Kau selalu ungkit kesalahanku.
Kau selalu menunjukkan semua di depanku.
# 15
Aku minta sebuah cerita, satu cerita saja, maukah kau?
Aku selalu bertutur dan bercerita dan kau tak pernah sempat mendengarkannya.
# 16
Aku sengaja melakukan semuanya, tidak lagi menyapamu, tidak lagi bertanya kepadamu. Ternyata kau tak pernah memulai, selalu memposisikan menjadi diri yang seolah tak butuh dan tak tersentuh, tak mau jadi si rendah hati yang menyapa duluan.
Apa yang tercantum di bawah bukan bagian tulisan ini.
@[simp] theorem State.wr_variant (a : Nat) (v : Word) : (s.wr a v).variant = s.variant := rfl
@[simp] theorem State.wr_now (a : Nat) (v : Word) : (s.wr a v).now = s.now := rfl
@[simp] theorem State.wr_px (a : Nat) (v : Word) : (s.wr a v).px = s.px := rfl
@[simp] theorem State.wr_mint (a : Nat) (v : Word) : (s.wr a v).mint = s.mint := rfl
@[simp] theorem State.wr_regs (a : Nat) (v : Word) : (s.wr a v).regs = Map.set regDefault s.regs a v := rfl
@[simp] theorem State.wr_shadow (a : Nat) (v : Word) : (s.wr a v).shadow = s.shadow := rfl
@[simp] theorem State.wr_live (a : Nat) (v : Word) : (s.wr a v).live = s.live := rfl
@[simp] theorem State.wr_flash (a : Nat) (v : Word) : (s.wr a v).flash = s.flash := rfl
@[simp] theorem State.wr_otp (a : Nat) (v : Word) : (s.wr a v).otp = s.otp := rfl
@[simp] theorem State.wr_plane (a : Nat) (v : Word) : (s.wr a v).plane = s.plane := rfl
@[simp] theorem State.wr_escrow (a : Nat) (v : Word) : (s.wr a v).escrow = s.escrow := rfl
@[simp] theorem State.wr_vlt (a : Nat) (v : Word) : (s.wr a v).vlt = s.vlt := rfl
@[simp] theorem State.wr_pwr (a : Nat) (v : Word) : (s.wr a v).pwr = s.pwr := rfl
@[simp] theorem State.wr_clk (a : Nat) (v : Word) : (s.wr a v).clk = s.clk := rfl
@[simp] theorem State.wr_aud (a : Nat) (v : Word) : (s.wr a v).aud = s.aud := rfl
@[simp] theorem State.wr_ch (a : Nat) (v : Word) : (s.wr a v).ch = s.ch := rfl
@[simp] theorem State.wr_th (a : Nat) (v : Word) : (s.wr a v).th = s.th := rfl
@[simp] theorem State.wr_lnk (a : Nat) (v : Word) : (s.wr a v).lnk = s.lnk := rfl
@[simp] theorem State.wr_ing (a : Nat) (v : Word) : (s.wr a v).ing = s.ing := rfl
@[simp] theorem State.wr_sch (a : Nat) (v : Word) : (s.wr a v).sch = s.sch := rfl
@[simp] theorem State.wr_pix (a : Nat) (v : Word) : (s.wr a v).pix = s.pix := rfl
@[simp] theorem State.wr_cor (a : Nat) (v : Word) : (s.wr a v).cor = s.cor := rfl
@[simp] theorem State.wr_cmp (a : Nat) (v : Word) : (s.wr a v).cmp = s.cmp := rfl
@[simp] theorem State.wr_vid (a : Nat) (v : Word) : (s.wr a v).vid = s.vid := rfl
@[simp] theorem State.wr_mem (a : Nat) (v : Word) : (s.wr a v).mem = s.mem := rfl
@[simp] theorem State.wr_hst (a : Nat) (v : Word) : (s.wr a v).hst = s.hst := rfl
@[simp] theorem State.wr_net (a : Nat) (v : Word) : (s.wr a v).net = s.net := rfl
@[simp] theorem State.wr_out (a : Nat) (v : Word) : (s.wr a v).out = s.out := rfl
@[simp] theorem State.wr_tap (a : Nat) (v : Word) : (s.wr a v).tap = s.tap := rfl
@[simp] theorem State.wr_rdata (a : Nat) (v : Word) : (s.wr a v).rdata = s.rdata := rfl
@[simp] theorem State.wr_rbytes (a : Nat) (v : Word) : (s.wr a v).rbytes = s.rbytes := rfl
@[simp] theorem State.wr_pending (a : Nat) (v : Word) : (s.wr a v).pending = s.pending := rfl

@[simp] theorem State.setFld_variant (a lo w n : Nat) : (s.setFld a lo w n).variant = s.variant := rfl
@[simp] theorem State.setFld_now (a lo w n : Nat) : (s.setFld a lo w n).now = s.now := rfl
@[simp] theorem State.setFld_px (a lo w n : Nat) : (s.setFld a lo w n).px = s.px := rfl
@[simp] theorem State.setFld_mint (a lo w n : Nat) : (s.setFld a lo w n).mint = s.mint := rfl
@[simp] theorem State.setFld_shadow (a lo w n : Nat) : (s.setFld a lo w n).shadow = s.shadow := rfl
@[simp] theorem State.setFld_live (a lo w n : Nat) : (s.setFld a lo w n).live = s.live := rfl
@[simp] theorem State.setFld_flash (a lo w n : Nat) : (s.setFld a lo w n).flash = s.flash := rfl
@[simp] theorem State.setFld_otp (a lo w n : Nat) : (s.setFld a lo w n).otp = s.otp := rfl
@[simp] theorem State.setFld_plane (a lo w n : Nat) : (s.setFld a lo w n).plane = s.plane := rfl
@[simp] theorem State.setFld_escrow (a lo w n : Nat) : (s.setFld a lo w n).escrow = s.escrow := rfl
@[simp] theorem State.setFld_vlt (a lo w n : Nat) : (s.setFld a lo w n).vlt = s.vlt := rfl
@[simp] theorem State.setFld_pwr (a lo w n : Nat) : (s.setFld a lo w n).pwr = s.pwr := rfl
@[simp] theorem State.setFld_clk (a lo w n : Nat) : (s.setFld a lo w n).clk = s.clk := rfl
@[simp] theorem State.setFld_aud (a lo w n : Nat) : (s.setFld a lo w n).aud = s.aud := rfl
@[simp] theorem State.setFld_ch (a lo w n : Nat) : (s.setFld a lo w n).ch = s.ch := rfl
@[simp] theorem State.setFld_th (a lo w n : Nat) : (s.setFld a lo w n).th = s.th := rfl
@[simp] theorem State.setFld_lnk (a lo w n : Nat) : (s.setFld a lo w n).lnk = s.lnk := rfl
@[simp] theorem State.setFld_ing (a lo w n : Nat) : (s.setFld a lo w n).ing = s.ing := rfl
@[simp] theorem State.setFld_sch (a lo w n : Nat) : (s.setFld a lo w n).sch = s.sch := rfl
@[simp] theorem State.setFld_pix (a lo w n : Nat) : (s.setFld a lo w n).pix = s.pix := rfl
@[simp] theorem State.setFld_cor (a lo w n : Nat) : (s.setFld a lo w n).cor = s.cor := rfl
@[simp] theorem State.setFld_cmp (a lo w n : Nat) : (s.setFld a lo w n).cmp = s.cmp := rfl
@[simp] theorem State.setFld_vid (a lo w n : Nat) : (s.setFld a lo w n).vid = s.vid := rfl
@[simp] theorem State.setFld_mem (a lo w n : Nat) : (s.setFld a lo w n).mem = s.mem := rfl
@[simp] theorem State.setFld_hst (a lo w n : Nat) : (s.setFld a lo w n).hst = s.hst := rfl
@[simp] theorem State.setFld_net (a lo w n : Nat) : (s.setFld a lo w n).net = s.net := rfl
@[simp] theorem State.setFld_out (a lo w n : Nat) : (s.setFld a lo w n).out = s.out := rfl
@[simp] theorem State.setFld_tap (a lo w n : Nat) : (s.setFld a lo w n).tap = s.tap := rfl
@[simp] theorem State.setFld_rdata (a lo w n : Nat) : (s.setFld a lo w n).rdata = s.rdata := rfl
@[simp] theorem State.setFld_rbytes (a lo w n : Nat) : (s.setFld a lo w n).rbytes = s.rbytes := rfl
@[simp] theorem State.setFld_pending (a lo w n : Nat) : (s.setFld a lo w n).pending = s.pending := rfl

@[simp] theorem State.setBit_variant (a i : Nat) (b : Bool) : (s.setBit a i b).variant = s.variant := rfl
@[simp] theorem State.setBit_now (a i : Nat) (b : Bool) : (s.setBit a i b).now = s.now := rfl
@[simp] theorem State.setBit_px (a i : Nat) (b : Bool) : (s.setBit a i b).px = s.px := rfl
@[simp] theorem State.setBit_mint (a i : Nat) (b : Bool) : (s.setBit a i b).mint = s.mint := rfl
@[simp] theorem State.setBit_shadow (a i : Nat) (b : Bool) : (s.setBit a i b).shadow = s.shadow := rfl
@[simp] theorem State.setBit_live (a i : Nat) (b : Bool) : (s.setBit a i b).live = s.live := rfl
@[simp] theorem State.setBit_flash (a i : Nat) (b : Bool) : (s.setBit a i b).flash = s.flash := rfl
@[simp] theorem State.setBit_otp (a i : Nat) (b : Bool) : (s.setBit a i b).otp = s.otp := rfl
@[simp] theorem State.setBit_plane (a i : Nat) (b : Bool) : (s.setBit a i b).plane = s.plane := rfl
@[simp] theorem State.setBit_escrow (a i : Nat) (b : Bool) : (s.setBit a i b).escrow = s.escrow := rfl
@[simp] theorem State.setBit_vlt (a i : Nat) (b : Bool) : (s.setBit a i b).vlt = s.vlt := rfl
@[simp] theorem State.setBit_pwr (a i : Nat) (b : Bool) : (s.setBit a i b).pwr = s.pwr := rfl
@[simp] theorem State.setBit_clk (a i : Nat) (b : Bool) : (s.setBit a i b).clk = s.clk := rfl
@[simp] theorem State.setBit_aud (a i : Nat) (b : Bool) : (s.setBit a i b).aud = s.aud := rfl
@[simp] theorem State.setBit_ch (a i : Nat) (b : Bool) : (s.setBit a i b).ch = s.ch := rfl
@[simp] theorem State.setBit_th (a i : Nat) (b : Bool) : (s.setBit a i b).th = s.th := rfl
@[simp] theorem State.setBit_lnk (a i : Nat) (b : Bool) : (s.setBit a i b).lnk = s.lnk := rfl
@[simp] theorem State.setBit_ing (a i : Nat) (b : Bool) : (s.setBit a i b).ing = s.ing := rfl
@[simp] theorem State.setBit_sch (a i : Nat) (b : Bool) : (s.setBit a i b).sch = s.sch := rfl
@[simp] theorem State.setBit_pix (a i : Nat) (b : Bool) : (s.setBit a i b).pix = s.pix := rfl
@[simp] theorem State.setBit_cor (a i : Nat) (b : Bool) : (s.setBit a i b).cor = s.cor := rfl
@[simp] theorem State.setBit_cmp (a i : Nat) (b : Bool) : (s.setBit a i b).cmp = s.cmp := rfl
@[simp] theorem State.setBit_vid (a i : Nat) (b : Bool) : (s.setBit a i b).vid = s.vid := rfl
@[simp] theorem State.setBit_mem (a i : Nat) (b : Bool) : (s.setBit a i b).mem = s.mem := rfl
@[simp] theorem State.setBit_hst (a i : Nat) (b : Bool) : (s.setBit a i b).hst = s.hst := rfl
@[simp] theorem State.setBit_net (a i : Nat) (b : Bool) : (s.setBit a i b).net = s.net := rfl
@[simp] theorem State.setBit_out (a i : Nat) (b : Bool) : (s.setBit a i b).out = s.out := rfl
@[simp] theorem State.setBit_tap (a i : Nat) (b : Bool) : (s.setBit a i b).tap = s.tap := rfl
@[simp] theorem State.setBit_rdata (a i : Nat) (b : Bool) : (s.setBit a i b).rdata = s.rdata := rfl
@[simp] theorem State.setBit_rbytes (a i : Nat) (b : Bool) : (s.setBit a i b).rbytes = s.rbytes := rfl
@[simp] theorem State.setBit_pending (a i : Nat) (b : Bool) : (s.setBit a i b).pending = s.pending := rfl

@[simp] theorem State.countN_variant (a n : Nat) : (s.countN a n).variant = s.variant := rfl
@[simp] theorem State.countN_now (a n : Nat) : (s.countN a n).now = s.now := rfl
@[simp] theorem State.countN_px (a n : Nat) : (s.countN a n).px = s.px := rfl
@[simp] theorem State.countN_mint (a n : Nat) : (s.countN a n).mint = s.mint := rfl
@[simp] theorem State.countN_shadow (a n : Nat) : (s.countN a n).shadow = s.shadow := rfl
@[simp] theorem State.countN_live (a n : Nat) : (s.countN a n).live = s.live := rfl
@[simp] theorem State.countN_flash (a n : Nat) : (s.countN a n).flash = s.flash := rfl
@[simp] theorem State.countN_otp (a n : Nat) : (s.countN a n).otp = s.otp := rfl
@[simp] theorem State.countN_plane (a n : Nat) : (s.countN a n).plane = s.plane := rfl
@[simp] theorem State.countN_escrow (a n : Nat) : (s.countN a n).escrow = s.escrow := rfl
@[simp] theorem State.countN_vlt (a n : Nat) : (s.countN a n).vlt = s.vlt := rfl
@[simp] theorem State.countN_pwr (a n : Nat) : (s.countN a n).pwr = s.pwr := rfl
@[simp] theorem State.countN_clk (a n : Nat) : (s.countN a n).clk = s.clk := rfl
@[simp] theorem State.countN_aud (a n : Nat) : (s.countN a n).aud = s.aud := rfl
@[simp] theorem State.countN_ch (a n : Nat) : (s.countN a n).ch = s.ch := rfl
@[simp] theorem State.countN_th (a n : Nat) : (s.countN a n).th = s.th := rfl
@[simp] theorem State.countN_lnk (a n : Nat) : (s.countN a n).lnk = s.lnk := rfl
@[simp] theorem State.countN_ing (a n : Nat) : (s.countN a n).ing = s.ing := rfl
@[simp] theorem State.countN_sch (a n : Nat) : (s.countN a n).sch = s.sch := rfl
@[simp] theorem State.countN_pix (a n : Nat) : (s.countN a n).pix = s.pix := rfl
@[simp] theorem State.countN_cor (a n : Nat) : (s.countN a n).cor = s.cor := rfl
@[simp] theorem State.countN_cmp (a n : Nat) : (s.countN a n).cmp = s.cmp := rfl
@[simp] theorem State.countN_vid (a n : Nat) : (s.countN a n).vid = s.vid := rfl
@[simp] theorem State.countN_mem (a n : Nat) : (s.countN a n).mem = s.mem := rfl
@[simp] theorem State.countN_hst (a n : Nat) : (s.countN a n).hst = s.hst := rfl
@[simp] theorem State.countN_net (a n : Nat) : (s.countN a n).net = s.net := rfl
@[simp] theorem State.countN_out (a n : Nat) : (s.countN a n).out = s.out := rfl
@[simp] theorem State.countN_tap (a n : Nat) : (s.countN a n).tap = s.tap := rfl
@[simp] theorem State.countN_rdata (a n : Nat) : (s.countN a n).rdata = s.rdata := rfl
@[simp] theorem State.countN_rbytes (a n : Nat) : (s.countN a n).rbytes = s.rbytes := rfl
@[simp] theorem State.countN_pending (a n : Nat) : (s.countN a n).pending = s.pending := rfl

@[simp] theorem State.count_variant (a : Nat) : (s.count a).variant = s.variant := rfl
@[simp] theorem State.count_now (a : Nat) : (s.count a).now = s.now := rfl
@[simp] theorem State.count_px (a : Nat) : (s.count a).px = s.px := rfl
@[simp] theorem State.count_mint (a : Nat) : (s.count a).mint = s.mint := rfl
@[simp] theorem State.count_shadow (a : Nat) : (s.count a).shadow = s.shadow := rfl
@[simp] theorem State.count_live (a : Nat) : (s.count a).live = s.live := rfl
@[simp] theorem State.count_flash (a : Nat) : (s.count a).flash = s.flash := rfl
@[simp] theorem State.count_otp (a : Nat) : (s.count a).otp = s.otp := rfl
@[simp] theorem State.count_plane (a : Nat) : (s.count a).plane = s.plane := rfl
@[simp] theorem State.count_escrow (a : Nat) : (s.count a).escrow = s.escrow := rfl
@[simp] theorem State.count_vlt (a : Nat) : (s.count a).vlt = s.vlt := rfl
@[simp] theorem State.count_pwr (a : Nat) : (s.count a).pwr = s.pwr := rfl
@[simp] theorem State.count_clk (a : Nat) : (s.count a).clk = s.clk := rfl
@[simp] theorem State.count_aud (a : Nat) : (s.count a).aud = s.aud := rfl
@[simp] theorem State.count_ch (a : Nat) : (s.count a).ch = s.ch := rfl
@[simp] theorem State.count_th (a : Nat) : (s.count a).th = s.th := rfl
@[simp] theorem State.count_lnk (a : Nat) : (s.count a).lnk = s.lnk := rfl
@[simp] theorem State.count_ing (a : Nat) : (s.count a).ing = s.ing := rfl
@[simp] theorem State.count_sch (a : Nat) : (s.count a).sch = s.sch := rfl
@[simp] theorem State.count_pix (a : Nat) : (s.count a).pix = s.pix := rfl
@[simp] theorem State.count_cor (a : Nat) : (s.count a).cor = s.cor := rfl
@[simp] theorem State.count_cmp (a : Nat) : (s.count a).cmp = s.cmp := rfl
@[simp] theorem State.count_vid (a : Nat) : (s.count a).vid = s.vid := rfl
@[simp] theorem State.count_mem (a : Nat) : (s.count a).mem = s.mem := rfl
@[simp] theorem State.count_hst (a : Nat) : (s.count a).hst = s.hst := rfl
@[simp] theorem State.count_net (a : Nat) : (s.count a).net = s.net := rfl
@[simp] theorem State.count_out (a : Nat) : (s.count a).out = s.out := rfl
@[simp] theorem State.count_tap (a : Nat) : (s.count a).tap = s.tap := rfl
@[simp] theorem State.count_rdata (a : Nat) : (s.count a).rdata = s.rdata := rfl
@[simp] theorem State.count_rbytes (a : Nat) : (s.count a).rbytes = s.rbytes := rfl
@[simp] theorem State.count_pending (a : Nat) : (s.count a).pending = s.pending := rfl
Aku pernah melakukan semua itu lebih daripada demi kesopanan. Tetapi balasanmu adalah penolakan. Jadi rayakan saja cara-mu yang memang kini menang.
# 17
Mereka suka terbahak begitu tinggi, aku sering terintimidasi.
Karena kamu pikir mereka negasimu atau bersikap negative terhadapmu. Padahal semua bermula dari kepalamu.
Sama sekali bukan itu, aku dengar dalam tidurku bahwa mereka kberatan dengan caraku dan memprotesnya di balik punggung saja.
Itu penyakit mereka, kenapa kau ikut bersusah payah merasakannya?
Kalau itu penyakit, mungkin adalah kulit yang bernanah dan penuh luka.
Yang amis dan membusuk, sedang hidupku di sampig mereka. Nah!